As surface waters grew unreliable, the qanat emerged as an underground solution for stable access to aquifers—making plains habitation viable again, now anchored in collective water governance (turn-taking, shares, mir-ābi water masters). Read against the Quaternary evidence of the Namak basin—terraces, travertines, and repeated wet/dry cycles—the qanat appears as the most logical socio-technical innovation for sustaining life amid desiccation.


A Living Analogy: Gavkhouni as a modern-day lens

The recent desiccation of the Gavkhouni wetland—accompanied by higher air temperatures (≈ +1.6 °C in spring, +1 °C in summer) and reduced vegetation—shows how, when the “water mirror” dims, local heat-island effects and dust risk intensify. This contemporary case offers a tangible model of drying’s consequences and helps interpret past settlement behavior (e.g., gravitation toward foothills and away from saline cores).


Drying, Dust, and Added Pressure on Livelihoods

Time-series analyses for 1984–2020 at national scale show that as lake area declines, AOD/PM2.5 and the frequency of dust events rise (with negative correlations down to −0.67 in some basins and 29–45% of aerosol variability explained by lake-area change). Historically, this means that in dry phases, beyond water loss and soil salinization, air-quality deterioration further eroded the capacity to live and work—an added stressor capable of amplifying migration waves.

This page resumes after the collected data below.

theorem nest_sin_sum (k i : Nat) : nest (fun i => (2 * i + 2) * (2 * i + 3)) x k i
    = ∑ j ∈ Finset.range (k + 1), (-x) ^ j * (2 * i + 1).factorial / (2 * i + 1 + 2 * j).factorial := by
  induction k generalizing i with
  | zero => simp [nest]; field_simp
  | succ k ih =>
    rw [Finset.sum_range_succ', nest, ih]
    simp only [pow_zero, one_mul, Nat.mul_zero, Nat.add_zero]
    rw [div_self (by positivity), sub_eq_add_neg, add_comm _ (1 : ℝ), Finset.mul_sum, ← neg_div, ← Finset.sum_neg_distrib,
      Finset.sum_div]
    congr 1
    apply Finset.sum_congr rfl
    intro j _
    rw [show 2 * i + 1 + 2 * (j + 1) = 2 * (i + 1) + 1 + 2 * j by ring, show 2 * (i + 1) + 1 = 2 * i + 1 + 1 + 1 by ring,
      Nat.factorial_succ (2 * i + 1 + 1), Nat.factorial_succ (2 * i + 1)]
    push_cast
    have h1 : (2 * (i : ℝ) + 2) ≠ 0 := by positivity
    have h2 : (2 * (i : ℝ) + 3) ≠ 0 := by positivity
    have h3 : ((2 * i + 1 + 1 + 1 + 2 * j).factorial : ℝ) ≠ 0 := by positivity
    field_simp
    ring

/-- The exponential series at an imaginary number, its even and its odd terms. -/
theorem exp_series_split (t : ℝ) (n : Nat) :
    ∑ m ∈ Finset.range (2 * n), ((t : ℂ) * Complex.I) ^ m / m.factorial
      = ((∑ j ∈ Finset.range n, (-(t * t)) ^ j / (2 * j).factorial : ℝ) : ℂ)
        + ((t * ∑ j ∈ Finset.range n, (-(t * t)) ^ j / (2 * j + 1).factorial : ℝ) : ℂ) * Complex.I := by
  induction n with
  | zero => simp
  | succ n ih =>
    have e : ((t : ℂ) * Complex.I) ^ (2 * n) = ((-(t * t)) ^ n : ℝ) := by
      rw [pow_mul, mul_pow, Complex.I_sq]
      push_cast
      ring
    rw [show 2 * (n + 1) = 2 * n + 1 + 1 by ring, Finset.sum_range_succ, Finset.sum_range_succ, ih,
      Finset.sum_range_succ _ n, Finset.sum_range_succ _ n, pow_succ, e]
    push_cast
    ring

/-- Cosine and sine of an angle of at most 1 as their series of 21 terms. -/
theorem cos_sin_series {t : ℝ} (h : |t| ≤ 1) :
    |Real.cos t - nest (fun i => (2 * i + 1) * (2 * i + 2)) (t * t) 20 0| ≤ 1 / 2 ^ 100
    ∧ |Real.sin t - t * nest (fun i => (2 * i + 2) * (2 * i + 3)) (t * t) 20 0| ≤ 1 / 2 ^ 100 := by
  have hn : ‖(t : ℂ) * Complex.I‖ ≤ 1 := by simpa using h
  have hb := Complex.exp_bound hn (n := 2 * 21) (by norm_num)
  rw [exp_series_split] at hb
  have hB : ‖(t : ℂ) * Complex.I‖ ^ (2 * 21) * (((2 * 21 : ℕ).succ : ℝ) * (((2 * 21 : ℕ).factorial : ℝ) * (2 * 21 : ℕ))⁻¹)
      ≤ 1 / 2 ^ 100 := by
    calc _ ≤ 1 * (((2 * 21 : ℕ).succ : ℝ) * (((2 * 21 : ℕ).factorial : ℝ) * (2 * 21 : ℕ))⁻¹) :=
          mul_le_mul_of_nonneg_right (pow_le_one₀ (norm_nonneg _) hn) (by positivity)
      _ ≤ 1 / 2 ^ 100 := by norm_num [Nat.factorial]
  have hb := hb.trans hB
  have hc : nest (fun i => (2 * i + 1) * (2 * i + 2)) (t * t) 20 0
      = ∑ j ∈ Finset.range 21, (-(t * t)) ^ j / (2 * j).factorial := by
    rw [nest_cos_sum]
    simp
  have hs : nest (fun i => (2 * i + 2) * (2 * i + 3)) (t * t) 20 0
      = ∑ j ∈ Finset.range 21, (-(t * t)) ^ j / (2 * j + 1).factorial := by
    rw [nest_sin_sum]
    apply Finset.sum_congr rfl
    intro j _
    rw [show 2 * 0 + 1 + 2 * j = 2 * j + 1 by ring]
    simp
  rw [hc, hs]
  rw [Complex.exp_mul_I, ← Complex.ofReal_cos, ← Complex.ofReal_sin] at hb
  generalize ∑ j ∈ Finset.range 21, (-(t * t)) ^ j / ((2 * j).factorial : ℝ) = A at *
  generalize t * ∑ j ∈ Finset.range 21, (-(t * t)) ^ j / ((2 * j + 1).factorial : ℝ) = B at *
  generalize Real.cos t = C at *
  generalize Real.sin t = S at *
  have e : (C : ℂ) + (S : ℂ) * Complex.I - ((A : ℂ) + (B : ℂ) * Complex.I)
      = ((C - A : ℝ) : ℂ) + ((S - B : ℝ) : ℂ) * Complex.I := by push_cast; ring
  rw [e] at hb
  have hre := (Complex.abs_re_le_norm _).trans hb
  have him := (Complex.abs_im_le_norm _).trans hb
  constructor
  · simpa using hre
  · simpa using him

/-! The fixed-point functions. -/

/-- The angle `2π · num / den` in fixed point, of at most an eighth turn. -/
theorem angle_close {num den : Nat} (hd : 0 < den) (h : 8 * num ≤ den) :
    |((twoPi * num / den : Nat) : ℝ) / one - 2 * Real.pi * num / den| ≤ 1 / 2 ^ 64 ∧ twoPi * num / den ≤ one := by
  have hd' : (0 : ℝ) < den := by exact_mod_cast hd
  constructor
  · obtain ⟨f1, f2⟩ := div_floor (twoPi * num) den hd
    have hq : (num : ℝ) / den ≤ 1 / 8 := by
      rw [div_le_div_iff₀ hd' (by norm_num)]
      have : (8 * num : ℝ) ≤ den := by exact_mod_cast h
      linarith
    have hq0 : (0 : ℝ) ≤ (num : ℝ) / den := by positivity
    have hpi : |(twoPi : ℝ) / one - 2 * Real.pi| ≤ 1 / 2 ^ 65 := by
      have h1 := Real.pi_gt_d20
      have h2 := Real.pi_lt_d20
      rw [abs_le]
      norm_num [twoPi, one] at *
      constructor <;> linarith
    have e1 : ((twoPi * num : Nat) : ℝ) / den = twoPi * (num / den) := by push_cast; ring
    rw [e1] at f1 f2
    have e2 : 2 * Real.pi * num / den = 2 * Real.pi * (num / den) := by ring
    rw [e2]
    generalize (num : ℝ) / den = q at *
    have e3 : |(twoPi : ℝ) / one * q - 2 * Real.pi * q| ≤ 1 / 2 ^ 65 := by
      rw [← sub_mul, abs_mul, abs_of_nonneg hq0]
      calc _ ≤ 1 / 2 ^ 65 * (1 : ℝ) := mul_le_mul hpi (by linarith) hq0 (by norm_num)
        _ = _ := by ring
    have ho : (one : ℝ) = 2 ^ 128 := by norm_num [one]
    have g1 : (twoPi : ℝ) / one * q - 1 / 2 ^ 128 ≤ ((twoPi * num / den : Nat) : ℝ) / one := by
      rw [ho, le_div_iff₀ (by norm_num), sub_mul]
      have : (twoPi : ℝ) / 2 ^ 128 * q * 2 ^ 128 = twoPi * q := by ring
      rw [this]
      norm_num at f1 ⊢
      linarith
    have g2 : ((twoPi * num / den : Nat) : ℝ) / one ≤ (twoPi : ℝ) / one * q := by
      rw [div_mul_eq_mul_div]
      exact div_le_div_of_nonneg_right f2 one_pos.le
    rw [abs_le] at e3 ⊢
    have : (1 : ℝ) / 2 ^ 128 ≤ 1 / 2 ^ 65 := by norm_num
    have : (1 : ℝ) / 2 ^ 65 + 1 / 2 ^ 65 = 1 / 2 ^ 64 := by norm_num
    constructor <;> linarith [e3.1, e3.2]
  · apply Nat.div_le_of_le_mul
    have : twoPi ≤ 8 * one := by decide
    calc twoPi * num ≤ 8 * one * num := Nat.mul_le_mul_right _ this
      _ = 8 * num * one := by ring
      _ ≤ den * one := Nat.mul_le_mul_right _ h

/-- The squared angle in fixed point. -/
theorem square_close {x : Nat} (hx : x ≤ one) :
    |((x * x / one : Nat) : ℝ) / one - (x / one) * (x / one)| ≤ 1 / 2 ^ 100 ∧ x * x / one ≤ one := by
  have ho : (one : ℝ) = 2 ^ 128 := by norm_num [one]
  constructor
  · obtain ⟨f1, f2⟩ := div_floor (x * x) one (by decide)
    have e : (x : ℝ) / one * (x / one) = ((x * x : Nat) : ℝ) / one / one := by push_cast; field_simp
    rw [e, ← sub_div, abs_div, abs_of_pos one_pos, div_le_iff₀ one_pos, ho, abs_le]
    rw [ho] at f1 f2
    norm_num at f1 f2 ⊢
    constructor <;> linarith
  · exact Nat.div_le_of_le_mul (Nat.mul_le_mul hx hx)

theorem cosEighth_close {num den : Nat} (hd : 0 < den) (h : 8 * num ≤ den) :
    |(cosEighth num den : ℝ) / one - Real.cos (2 * Real.pi * num / den)| ≤ 1 / 2 ^ 60 := by
  obtain ⟨a1, a2⟩ := angle_close hd h
  unfold cosEighth
  simp only [cosSeries_eq]
  generalize twoPi * num / den = x at *
  obtain ⟨s1, s2⟩ := square_close a2
  have hdv : ∀ i : Nat, 2 ≤ (2 * i + 1) * (2 * i + 2) := by
    intro i
    calc 2 = 1 * 2 := rfl
      _ ≤ _ := Nat.mul_le_mul (by omega) (by omega)
  have f := fixNest_close hdv s2 20 0
  have ho := one_pos
  have hx0 : (0 : ℝ) ≤ x / one := by positivity
  have hx1 : (x : ℝ) / one ≤ 1 := (div_le_one ho).2 (by exact_mod_cast a2)
  have hy0 : (0 : ℝ) ≤ ((x * x / one : Nat) : ℝ) / one := by positivity
  have hy1 : ((x * x / one : Nat) : ℝ) / one ≤ 1 := (div_le_one ho).2 (by exact_mod_cast s2)
  have l := nest_lipschitz hdv hy0 hy1 (mul_nonneg hx0 hx0) (by nlinarith) 20 0
  have c := (cos_sin_series (t := x / one) (by rw [abs_of_nonneg hx0]; exact hx1)).1
  have g : |Real.cos (x / one) - Real.cos (2 * Real.pi * num / den)| ≤ 1 / 2 ^ 64 :=
    (Real.abs_cos_sub_cos_le _ _).trans a1
  have f' : |(fixNest (fun i => (2 * i + 1) * (2 * i + 2)) (x * x / one) 20 0 : ℝ) / one
      - nest (fun i => (2 * i + 1) * (2 * i + 2)) (((x * x / one : Nat) : ℝ) / one) 20 0| ≤ 1 / 2 ^ 100 := by
    have e : ∀ a b : ℝ, a / one - b = (a - one * b) / one := fun a b => by field_simp
    rw [e, abs_div, abs_of_pos ho, div_le_iff₀ ho]
    refine f.trans ?_
    norm_num [one]
  have l' := l.trans s1
  rw [abs_le] at *
  have : (1 : ℝ) / 2 ^ 100 ≤ 1 / 2 ^ 64 := by norm_num
  have : (1 : ℝ) / 2 ^ 64 + 1 / 2 ^ 64 + 1 / 2 ^ 64 + 1 / 2 ^ 64 ≤ 1 / 2 ^ 60 := by norm_num
  constructor <;> linarith [f'.1, f'.2, l'.1, l'.2, c.1, c.2, g.1, g.2]

theorem sinEighth_close {num den : Nat} (hd : 0 < den) (h : 8 * num ≤ den) :
    |(sinEighth num den : ℝ) / one - Real.sin (2 * Real.pi * num / den)| ≤ 1 / 2 ^ 60 := by
  obtain ⟨a1, a2⟩ := angle_close hd h
  unfold sinEighth
  simp only [sinSeries_eq]
  generalize twoPi * num / den = x at *
  obtain ⟨s1, s2⟩ := square_close a2
  have hdv : ∀ i : Nat, 2 ≤ (2 * i + 2) * (2 * i + 3) := by
    intro i
    calc 2 = 2 * 1 := rfl
      _ ≤ _ := Nat.mul_le_mul (by omega) (by omega)
  have f := fixNest_close hdv s2 20 0
  have ho := one_pos
  have hx0 : (0 : ℝ) ≤ x / one := by positivity
  have hx1 : (x : ℝ) / one ≤ 1 := (div_le_one ho).2 (by exact_mod_cast a2)
  have hy0 : (0 : ℝ) ≤ ((x * x / one : Nat) : ℝ) / one := by positivity
  have hy1 : ((x * x / one : Nat) : ℝ) / one ≤ 1 := (div_le_one ho).2 (by exact_mod_cast s2)
  have l := nest_lipschitz hdv hy0 hy1 (mul_nonneg hx0 hx0) (by nlinarith) 20 0
  have c := (cos_sin_series (t := x / one) (by rw [abs_of_nonneg hx0]; exact hx1)).2
  have g : |Real.sin (x / one) - Real.sin (2 * Real.pi * num / den)| ≤ 1 / 2 ^ 64 :=
    (Real.abs_sin_sub_sin_le _ _).trans a1
  obtain ⟨p1, p2⟩ := div_floor (x * fixNest (fun i => (2 * i + 2) * (2 * i + 3)) (x * x / one) 20 0) one (by decide)
  generalize fixNest (fun i => (2 * i + 2) * (2 * i + 3)) (x * x / one) 20 0 = F at *
  generalize nest (fun i => (2 * i + 2) * (2 * i + 3)) (((x * x / one : Nat) : ℝ) / one) 20 0 = N1 at *
  generalize nest (fun i => (2 * i + 2) * (2 * i + 3)) (x / one * (x / one) : ℝ) 20 0 = N2 at *
  have l' := l.trans s1
  have fe : |(F : ℝ) / one - N1| ≤ 1 / 2 ^ 100 := by
    have e : (F : ℝ) / one - N1 = (F - one * N1) / one := by field_simp
    rw [e, abs_div, abs_of_pos ho, div_le_iff₀ ho]
    refine f.trans ?_
    norm_num [one]
  have fn : |(F : ℝ) / one - N2| ≤ 1 / 2 ^ 100 + 1 / 2 ^ 100 := by
    have e : (F : ℝ) / one - N2 = (F / one - N1) + (N1 - N2) := by ring
    rw [e]
    exact (abs_add_le _ _).trans (add_le_add fe l')
  have pe : |((x * F / one : Nat) : ℝ) / one - x / one * (F / one)| ≤ 1 / 2 ^ 100 := by
    have ho' : (one : ℝ) = 2 ^ 128 := by norm_num [one]
    have e : (x : ℝ) / one * (F / one) = ((x * F : Nat) : ℝ) / one / one := by push_cast; field_simp
    rw [e, ← sub_div, abs_div, abs_of_pos ho, div_le_iff₀ ho, ho', abs_le]
    rw [ho'] at p1 p2
    norm_num at p1 p2 ⊢
    constructor <;> linarith
  have m : |x / one * (F / one) - x / one * N2| ≤ 1 / 2 ^ 100 + 1 / 2 ^ 100 := by
    rw [← mul_sub, abs_mul, abs_of_nonneg hx0]
    calc _ ≤ 1 * |(F : ℝ) / one - N2| := mul_le_mul_of_nonneg_right hx1 (abs_nonneg _)
      _ ≤ _ := by rw [one_mul]; exact fn
  rw [abs_le] at *
  have : (1 : ℝ) / 2 ^ 100 + 1 / 2 ^ 100 ≤ 1 / 2 ^ 64 := by norm_num
  have : (1 : ℝ) / 2 ^ 64 + 1 / 2 ^ 64 + 1 / 2 ^ 64 + 1 / 2 ^ 64 ≤ 1 / 2 ^ 60 := by norm_num
  constructor <;> linarith [pe.1, pe.2, m.1, m.2, c.1, c.2, g.1, g.2]

theorem cosQuarter_close {num den : Nat} (hd : 0 < den) (h : 4 * num ≤ den) :
    |(cosQuarter num den : ℝ) / one - Real.cos (2 * Real.pi * num / den)| ≤ 1 / 2 ^ 60 := by
  unfold cosQuarter
  split
  · exact cosEighth_close hd ‹_›
  · have e : Real.cos (2 * Real.pi * num / den) = Real.sin (2 * Real.pi * (den - 4 * num : Nat) / (4 * den : Nat)) := by
      have hd' : (den : ℝ) ≠ 0 := by exact_mod_cast hd.ne'
      rw [Nat.cast_sub h, ← Real.sin_pi_div_two_sub]
      congr 1
      push_cast
      field_simp
      ring
    rw [e]
    exact sinEighth_close (by omega) (by omega)

/-- The fixed-point cosine of `2π · num / den` is the real one to 2^(-60). -/
theorem cosTurn_close (num : Nat) {den : Nat} (hd : 0 < den) :
    |(cosTurn num den : ℝ) / one - Real.cos (2 * Real.pi * num / den)| ≤ 1 / 2 ^ 60 := by
  have hd' : (den : ℝ) ≠ 0 := by exact_mod_cast hd.ne'
  have hlt := Nat.mod_lt num hd
  have e1 : Real.cos (2 * Real.pi * num / den) = Real.cos (2 * Real.pi * (num % den : Nat) / den) := by
    have : (num : ℝ) = (num % den : Nat) + den * (num / den : Nat) := by exact_mod_cast (Nat.mod_add_div num den).symm
    rw [this]
    have : 2 * Real.pi * ((num % den : Nat) + den * (num / den : Nat) : ℝ) / den
        = 2 * Real.pi * (num % den : Nat) / den + (num / den : Nat) * (2 * Real.pi) := by field_simp
    rw [this, Real.cos_add_nat_mul_two_pi]
  rw [e1]
  unfold cosTurn
  dsimp only
  generalize num % den = t at *
  have e2 : Real.cos (2 * Real.pi * t / den)
      = Real.cos (2 * Real.pi * ((if 2 * t ≤ den then t else den - t : Nat) : ℝ) / den) := by
    split
    · rfl
    · rw [Nat.cast_sub hlt.le]
      have : 2 * Real.pi * ((den : ℝ) - t) / den = 2 * Real.pi - 2 * Real.pi * t / den := by field_simp
      rw [this, Real.cos_two_pi_sub]
  rw [e2]
  have hh : 2 * (if 2 * t ≤ den then t else den - t) ≤ den := by split <;> omega
  generalize (if 2 * t ≤ den then t else den - t) = h at *
  split
  · exact cosQuarter_close hd ‹_›
  · have e3 : Real.cos (2 * Real.pi * h / den) = -Real.cos (2 * Real.pi * (den - 2 * h : Nat) / (2 * den : Nat)) := by
      rw [← Real.cos_pi_sub]
      congr 1
      rw [Nat.cast_sub hh]
      push_cast
      field_simp
      ring
    have c := cosQuarter_close (num := den - 2 * h) (den := 2 * den) (by omega) (by omega)
    rw [e3]
    push_cast at c ⊢
    rw [neg_div, ← neg_sub', abs_neg]
    exact c

end Sys2Proof.Rom
end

Conclusion: Desiccation as a driver of mobility and innovation

The drying of the “Central Iranian Sea” was a continuous, multi-stage process that gradually transformed the locational advantage of lakeside margins into a settlement risk. Communities around the basin (from Sialk onward) responded with a mix of savvy mobility (altitudinal shifts to foothills), crop-system adjustments (tolerance to salinity and low water), and institutional–technical innovation (qanats). This history still guides today’s choices in water governance, wetland restoration, and dust-risk reduction: if we intend to inhabit “drying plains,” we must return to the logic of aquifers and collective water management.